At first there seemed to be hope that Kennedy would live, but that was soon dashed. Would the US have become so entangled in Vietnam if Oswald had missed?

The night Cassius Clay fought Sonny Liston, I was woken by prefects switching on the dormitory lights in the middle of the night. They then went round pulling everyone’s bedclothes back looking for transistor radios. I think they captured three in our dorm. I wasn’t really that interested in the fight and was more upset about having a night’s sleep disturbed; so much for history!

The Profumo scandal was all over the papers around this time, but I only read the headlines. The juicy details were only of interest to a fifteen year old for the pictures of Mandy Rice-Davies and Christine Keeler, the politics didn't bother me.
Apart from two special occasions, the already mentioned viewing of communication via Telstar and a televised service when the school choir sang in Carlisle Cathedral, which Mr. Parkinson invited us to watch on his snowy (of course, black and white, six years to go until colour) TV, we didn’t watch television at all. There was a film in the Mem. Hall once or twice a month. I remember ‘Some Like It Hot’ and ‘High Society’. ‘That Was The Week That Was’ was much discussed, but only from what we had seen in the holidays. In term time there was no TV. I saw the live programme where Bernard Levin was punched by a member of the audience, then calmly said, ‘That was not part of our Saturday night's entertainment!’

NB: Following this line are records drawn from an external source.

-- ==== Sys2Proof/Machine/Needle.lean ====
section
/-! DEFINITION. The Needle engines: dispatch of hook events and the base handlers' rules, the execution of instructions, loads and
stores, budgets and faults, timers (R158, R252, R342 to R344, R412 to R440). -/

namespace Sys2Proof.Machine

/-! ### Engines -/

/-- The words of the instruction store; 0xFF_FFFF, which is illegal, where no section of the image covers them (R437). -/
def Dev.istoreWord (d : Dev) (e pc : Nat) : Nat := FMap.get 0 d.needle.istore (e * 4096 + pc) ^^^ 0xFFFFFF

/-- STATE of an engine (R439). -/
def Dev.ndlState (d : Dev) (e : Nat) : Nat := d.rd (HDR.STATE .ndl) e

/-- STATE with the STOPPED condition (R439). -/
def Dev.setNdlState (d : Dev) (e v : Nat) : Dev := (d.wr (HDR.STATE .ndl) e 0 v).cond .ndl e 5 (v == 0)

/-- Registers and flags. -/
def Dev.nreg (d : Dev) (e : Nat) (r : Fin 16) : Nat := d.rd NDL.N e r
def Dev.setNreg (d : Dev) (e : Nat) (r : Fin 16) (v : Nat) : Dev := d.wr NDL.N e r v
def Dev.nflags (d : Dev) (e : Nat) : NFlags := NFlags.of (d.rd NDL.FLAGS e)
def Dev.setNflags (d : Dev) (e : Nat) (f : NFlags) : Dev := d.wr NDL.FLAGS e 0 f.word
def Dev.setNpc (d : Dev) (e pc : Nat) : Dev := d.modEngine e (fun (x : EngineSt) => { x with pc := pc % 4096 })

/-- Customer rights follow the PC (R414). -/
def custRights (pc : Nat) : Bool := decide (2048 ≤ pc)

/-- An invocation ends: the PC shown, the state WAITING or, with ENABLE 0, STOPPED, the event's other entry left to run (R421, R427,
R439). -/
def Dev.ndlEnd (d : Dev) (e : Nat) : Dev :=
  let x := d.engine e
  match x.running with
  | none => d
  | some iv =>
    let spent := match iv.ev.port with | some n => (d.port n).spent | none => false
    let wait := match iv.then? with | some h => if spent then none else some (iv.ev, h) | none => none
    ((d.setEngine e { x with running := none, waiting := wait }).wr NDL.PC e 0 x.pc).setNdlState e
      (if d.on (HDR.ENABLE .ndl) e then 1 else 0)

/-! ### Overruns and faults (R424 to R427) -/

/-- A word in the layout of NDL offset 0x058 (R439, R504). -/
def nfWord (cause pc : Nat) (cust : Bool) (port : Option Nat) : Nat :=
  2 ^ 31 + cause * 2 ^ 28 + pc * 2 ^ 16 + cust.toNat * 4096 + port.getD 0

/-- The first case since VALID was cleared (R439). -/
def Dev.ndlRecord (d : Dev) (e cause pc : Nat) (port : Option Nat) : Dev :=
  if d.on NDL.NF_VALID e then d
  else
    ((((d.wr NDL.NF_VALID e 0 1).wr NDL.NF_CAUSE e 0 cause).wr NDL.NF_PC e 0 pc).flag NDL.NF_CUST e 0 (custRights pc)).wr
      NDL.NF_PORT e 0 (port.getD 0)

/-- The events of a port dropped at every engine and counted in HOOKS_SKIPPED (R424). -/
def Dev.skipHooks (d : Dev) (n : Nat) : Dev :=
  let k := ((d.needle.engines.map (fun e => (e.2.queue.filter (fun v => v.port == some n)).length))).foldl (· + ·) 0
  d.needle.engines.foldl
    (fun d e => d.modEngine e.1 (fun (x : EngineSt) =>
      { x with queue := x.queue.filter (fun v => v.port != some n)
               waiting := match x.waiting with | some (v, h) => if v.port = some n then none else some (v, h) | none => none }))
    (d.inc PORT.HOOKS_SKIPPED n 0 k)

/-- The rest of a port's budget period is lost: staging and doorbells discarded, events dropped (R424, R426). -/
def Dev.portSpend (d : Dev) (n : Nat) : Dev :=
  ((d.modPort n (fun (x : PortSt) => { x with spent := true, staged := [], bells := [] })).inc PORT.NDL_OVERRUNS n).skipHooks n

/-- NEEDLE_OVERRUN (R424): the instruction at `pc` has exhausted the budget of port `n`. -/
def Dev.ndlOverrun (d : Dev) (e n pc : Nat) : Dev :=
  let d1 := (((d.inc NDL.OVERRUNS e).ndlRecord e 3 pc (some n)).raise .ndl e 0).fault (srcNdl e 0) (nfWord 3 pc (custRights pc) (some n))
  (d1.portSpend n).ndlEnd e

/-- The slot of a MAILBOX item is free once its hook is dispatched (R430, R449). -/
def Dev.mbxTaken (d : Dev) (e : Nat) (ev : HookEv) : Dev :=
  if ev.k = 4 then
    let b := d.basket (2 + e / 8)
    d.setBasket (2 + e / 8) { b with items := b.items.erase ev.data }
  else d

/-- Events dropped from an engine's queue: the slots of their mailbox items are free. -/
def Dev.mbxDropped (d : Dev) (e : Nat) (evs : List HookEv) : Dev := evs.foldl (fun (d : Dev) ev => d.mbxTaken e ev) d

/-- ACCT_OVERRUN (R425): the instruction at `pc` has exhausted the engine's account. -/
def Dev.acctOverrun (d : Dev) (e pc : Nat) : Dev :=
  let d1 := (((d.inc NDL.ACCT_OVERRUNS e).ndlRecord e 4 pc none).raise .ndl e 4).fault (srcNdl e 2) (nfWord 4 pc (custRights pc) none)
  let gone := (d1.engine e).queue.filter (fun v => v.port.isNone)
  ((d1.modEngine e (fun (x : EngineSt) => { x with spent := true, queue := x.queue.filter (fun v => v.port.isSome) })).mbxDropped e gone).ndlEnd e

/-- Why an instruction is aborted (R426). -/
inductive NFault where
  | illegal | access | credit
  deriving DecidableEq, Repr

def NFault.code : NFault → Nat
  | .illegal => 0 | .access => 1 | .credit => 2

Radios were only allowed on at certain times and the programmes were what sixty year olds wanted to hear, almost nothing for teenagers apart from Alan Freeman’s ‘Pick of the Pops’ on Saturday evening and Radio Luxembourg, which faded in and out. Then came Radio Caroline, anchored off the Isle of Man.

Suddenly the radio was on at every break time. The rules about listening times went out of the window.

Paul Rew, Jamieson and a few others were allowed to sing and play guitar in Big School and were even allowed to perform a concert in the Mem. Hall. I think that was summer term 1964. Considering how much Mr. Lees and the other masters must have hated our ‘repetitive rubbish’, as my dad used to call it, it shows how times change. The idea wouldn’t have been entertained a couple of years earlier.

There was an upright piano in Big School. Jan and Dean brought out their plink plonk version of ‘Heart and Soul’. Whenever I hear it now, it immediately transports me back to Hostel and that piano. The acoustics were perfect for that tune. I don’t suppose Hoagy Carmichael liked it much, but I did. Listen to it on Youtube if you want to visit Big School, Hostel, in the sixties!
Watching the 1964 film of the school again reminded me that in the gym display previously mentioned (and in the film, just missing my bike ride over the backs of the rest of the team), we had ‘trampettes’, which allowed us to do complete somersaults fairly easily. I had completed many of these in the practice run-up, when suddenly on one approach, I had a moment of doubt. Fatal. I landed on my forehead and was knocked unconscious for a few moments. Andy Green said later in his cheerful manner ‘I thought you were dead’. Mr. Broadhurst realised that I had lost my confidence, and I couldn’t do it again - perhaps that’s why he put me on the bike. My neck hurt for days!

Chapel every morning and twice on Sundays. Three times for the Reverend Batey. An early Communion too. I couldn’t be bothered to get confirmed, so I couldn’t go to the Communion services, which were always handy as an early start for when parents were visiting. If your parents were coming to see you, provided you hadn’t transgressed too many of the rules, you could ask the Housemaster for a ‘Blue Ticket’, which gave you leave for the day.

Services in the Priory were special. I always enjoyed these, the pomp and circumstance were always worth the effort. The Priory was huge after normal chapel and there was always a sense of occasion, particularly as Christmas approached.”